I can see the looks of surprise dawning across people’s faces as they realise that, all their lives, they’re been surrounded by food. “I just assumed they were poisonous”, one woman says as Diego picks the strikingly bright purple berries of the native dianella. “You can keep thinking that, more for me” he says, as he pops several in his mouth.   

Diego teaches the attitude of reverence. He opens every workshop by acknowledging the Indigenous peoples of the area. But it’s much more than the brief, dry spiel we’ve come to expect in public gatherings. He shares with us a story, told to him by Aunty Fran Bodkin, of how Indigenous children, when lost, were told to find the mother tree (members of the casuarina family) and it would look after them.

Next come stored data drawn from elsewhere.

/-! Streams and slices (R276, R291, R293). -/

/-- A swarm as it is created, or a slice, over the fields that differ (R17, R285). -/
def Swarm.fresh (r : SwarmRef) (lane teamPos team : Nat) (inTeam : Bool) (entry : DWord) (mode : Word) : Swarm where
  ref := r
  lane := lane
  teamPos := teamPos
  team := team
  inTeam := inTeam
  regs := List.replicate 128 none
  regErrs := []
  preds := List.replicate 64 0
  streams := List.replicate 16 Stream.unbound
  slotA := ⟨true, false, entry, 0xFFFFFFFF, Config.noneAddr, Config.noneAddr⟩
  slotB := Slot.empty
  lastSlot := .b
  live := 0xFFFFFFFF
  dsBase := 0
  dsLim := 0
  dsDepth := 0
  rsv := 0
  rmax := 0
  -- the sticky flags and the reserved bits are 0 whatever the descriptor holds (R20)
  mode := mode &&& 0x3FFF
  shadow := 0
  entryMode := mode &&& 0x3FFF
  prog := 0
  progFlags := 0
  rstPc := Config.noneAddr
  rstRec := (Config.noneAddr, Config.noneAddr, 0)
  wrapCause := 0
  inflight := List.replicate 8 []
  relAcc := List.replicate 4 0
  received := List.replicate 4 0
  pendRel := []
  fenceOps := []
  barrier := none
  endArrived := none
  rerun := false
  pendFetch := none
  deferred := []
  sliceBinds := []
  sched := .ready
  since := 0
  waitFrom := none
  waitFor := .other
  freeFrom := 0
  leftLane := 0
  draining := none
  haltedFrom := .ready
  stopped := false
  diverted := false
  mismatches := 0

/-- The register file of a slice: v0 to v31 of one thread (R285). -/
def sliceRegs (args : List Word) : List (Option VReg) :=
  ((List.range 32).map fun k => some ⟨0, args.getD k 0 :: List.replicate 31 0, none⟩) ++ List.replicate 96 none

/-- FGSTART at completion: the slice runs. -/
def startSlice (s : State) (r : SwarmRef) (args : List Word) : State :=
  match swarm? s r with
  | none => s
  | some w =>
    let entry := ((wg? s (wgOf r)).map Workgroup.sliceEntry).getD Config.noneAddr
    let x := Swarm.fresh (sliceOf r) w.lane w.teamPos w.team w.inTeam entry w.mode
    { s with swarms := s.swarms ++ [{ x with
        regs := sliceRegs args, live := 1, rsv := 32, rmax := 32, since := s.cycle
        slotA := { x.slotA with mask := 1 } }] }

/-- SPUSH at completion: the entry is written into the ring. -/
def commitSpush (s : State) (r : SwarmRef) (k : Nat) (words : List Word) (eod : BitVec 4) (last : Bool) : State :=
  let o := ownerOf r
  match swarm? s o with
  | none => s
  | some w =>
    let x := w.streams.getD k Stream.unbound
    let off := x.ring + 128 * ((x.head + x.entries.length) % x.depth)
    let s1 := modWg s (wgOf r) fun g => { g with scratch := scratchWrite g.scratch off (words.map fun v => natToBytes 4 v.toNat).flatten }
    modSwarm s1 o fun w => { w with streams := w.streams.modify k fun x =>
      let y := { x with entries := x.entries ++ [⟨eod, none⟩] }
      (if last then endStream y else y) }

/-- A change of binding at completion: the swarm's own at once, a slice's at its owner's next clause boundary, at which the owner already
stands when no clause of its is in flight (R293). -/
def commitBind (s : State) (r : SwarmRef) (c : BindChange) : State :=
  if r.slice then
    let s1 := modSwarm s (ownerOf r) fun w => { w with sliceBinds := w.sliceBinds ++ [c] }
    (if (s1.run.toList ++ s1.runs).any fun x => x.ref = ownerOf r then s1 else applySliceBinds s1 (ownerOf r))
  else dropWalks (modSwarm s r fun w => applyBind w c) r

/-! Snapshot views (R325, R416). -/

/-- SNAP at completion: every write translated before it is performed, REDs and copies out among them, and the alias stands over shared
granules. A held one makes the SNAP wait (R325). -/
def makeView (s : State) (ctx id range len alias_ : Nat) : Except Stop State := do
  let mine (r : SwarmRef) : Bool := ctxOf s (wgOf r) = ctx
  let s1 := (s.cores.map Core.idx).foldl (fun s n => drainWhere s n fun e => e.ctx = ctx && e.task.isNone) (deliverAll s)
  let settled : Except Stop State := do
    let s2 ← performReds s1 mine
    (s2.asyncs.filter fun x => mine x.ref && match x.kind with | .cpout .. => true | _ => false).foldlM performAsync s2
  match settled with
  | .ok s3 => .ok { s3 with views := s3.views ++ [⟨ctx, id, range, len, alias_, List.replicate (len / 65536) .shared, s.clkns, none⟩] }
  | .error _ => .error .wait
/-- Frames a view holds in the shadow pool. -/
def View.frames (v : View) : Nat := (v.granules.filter fun g => g ≠ .shared).length
/-- SNAP.END at completion: the view's frames return, its alias is unmapped, and held writes try again. -/
def endView (s : State) (ctx id : Nat) : State :=
  let ended := s.views.filter fun v => v.ctx = ctx && v.id = id
  let s1 := { s with views := s.views.filter fun v => v.ctx ≠ ctx || v.id ≠ id }
  let s2 := ended.foldl (fun s v => modContext s ctx fun c => { c with shadowPool := c.shadowPool.map (· + v.frames) }) s1
  releaseWhere s2 fun h => h.queued && h.why = .snapshot && h.ctx = ctx

/-! One effect (R38). -/

/-- RELS waits for the CPOBs the swarm issued into the record (R196): they are performed first, or the clause waits. -/
def commitRels (s : State) (r : SwarmRef) (n : Nat) : Except Stop State :=
  match (s.asyncs.filter fun x => x.ref = r && match x.kind with | .cpob m .. => m = n | _ => false).foldlM performAsync s with
  | .error _ => .error .wait
  | .ok s1 => .ok (modWg s1 (wgOf r) fun g => { g with records := g.records.set n none })

/-- WRAPRET at completion (R353): the arrival, if one is still to make, and no thread lives on. -/
def commitWrapret (s : State) (r : SwarmRef) : State :=
  let open_ := inTask s (wgOf r)
  modSwarm s r fun w => { w with
    endArrived := if open_ && w.endArrived.isNone then some .abandon else w.endArrived
    rerun := false
    live := 0, slotA := Slot.empty, slotB := Slot.empty, dsDepth := 0 }

/-- What keeps a record from becoming live: it is live, its granules lie outside the buffer, or they overlap a live record's (R195). -/
def resvCheck (granules : Nat) (recs : List (Option Reservation)) (n base count : Nat) : Except Stop Unit :=
  if (recs.getD n none).isSome then .error (.trap 7 0x0302 0)
  else if granules < base + count then .error (.trap 7 0x0304 0)
  else if recs.any fun x => x.any fun y => base < y.base + y.granules && y.base < base + count then .error (.trap 7 0x0303 0)
  else .ok ()
/-- RESV at completion: another swarm may have made a record live since it executed. -/
def commitResv (s : State) (g : WgRef) (n : Nat) (x : Reservation) : Except Stop State :=
  match wg? s g with
  | none => .ok s
  | some w => do
    resvCheck w.obufGranules w.records n x.base x.granules
    .ok (modWg s g fun w => { w with records := w.records.set n (some x) })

 “Indigenous stories are simple, but they contain an enormous amount of complexity”, Diego says, as he points out how sheltering under a casuarina means that you are next to a body of water (where casuarinas always grow), that you are sheltered from the rain by their dense canopy, offered a soft place to sleep on the fallen foliage around their base, and, because they grow in clusters, they form a mass identifiable from a distance so that relatives can find the children there.

Diego teaches the attitude of gratitude. As he lays out the twenty different edible plants that he’s collected over the course of the 500 metre stroll, he says, “Just remember, this is not free food. These are all gifts”. Seeing the world through Diego’s eyes you suddenly start to feel that the world has been trying to care for you in ways you never recognised, sprinkling gifts in front of you that you blindly walked over.

After the workshop is over and he and I are walking back together, he says to me “With the bushfires, with the drought, with everything, I’m questioning whether I’m doing enough”. His face, which has been animated with joy for the past two hours, drops, and his forehead furrows as the stares at the ground covered in weeds, which for a moment he does not see as his thoughts turn inwards. This expression is familiar to me – I see it flash across the faces of all the people I know who are concerned about the state of the planet.

I think it’s ironic that often the people who wonder whether they’re doing enough are the ones who are already doing so much. I don’t say anything at the time, but afterwards, I wish I’d said to him something I often remind myself of. That the only things that matter in a crisis are the only things which matter at any time - being calm, being kind, being present, and being gentle. I think of the ways he gathers in the soft needles of the casuarina like he was stroking someone’s hair. The way in delights in every question being asked. The way he doesn’t just thank people for coming, he softly bows with his hands on his heart.

Diego is at the height of his powers and it is vital that we learn from him while we can so that his knowledge can become common again and doesn’t slip through the generational gap. Not just the information, but the attitudes that Diego teaches – abundance, reverence, and gratitude – are enough to turn our world around, away from ecological crisis and towards harmony with the natural world.  

His workshops are not a curiosity or an afternoon’s entertainment – if we really took on what he is teaching it has the potential to change the world. And then, he can be assured that he has done enough.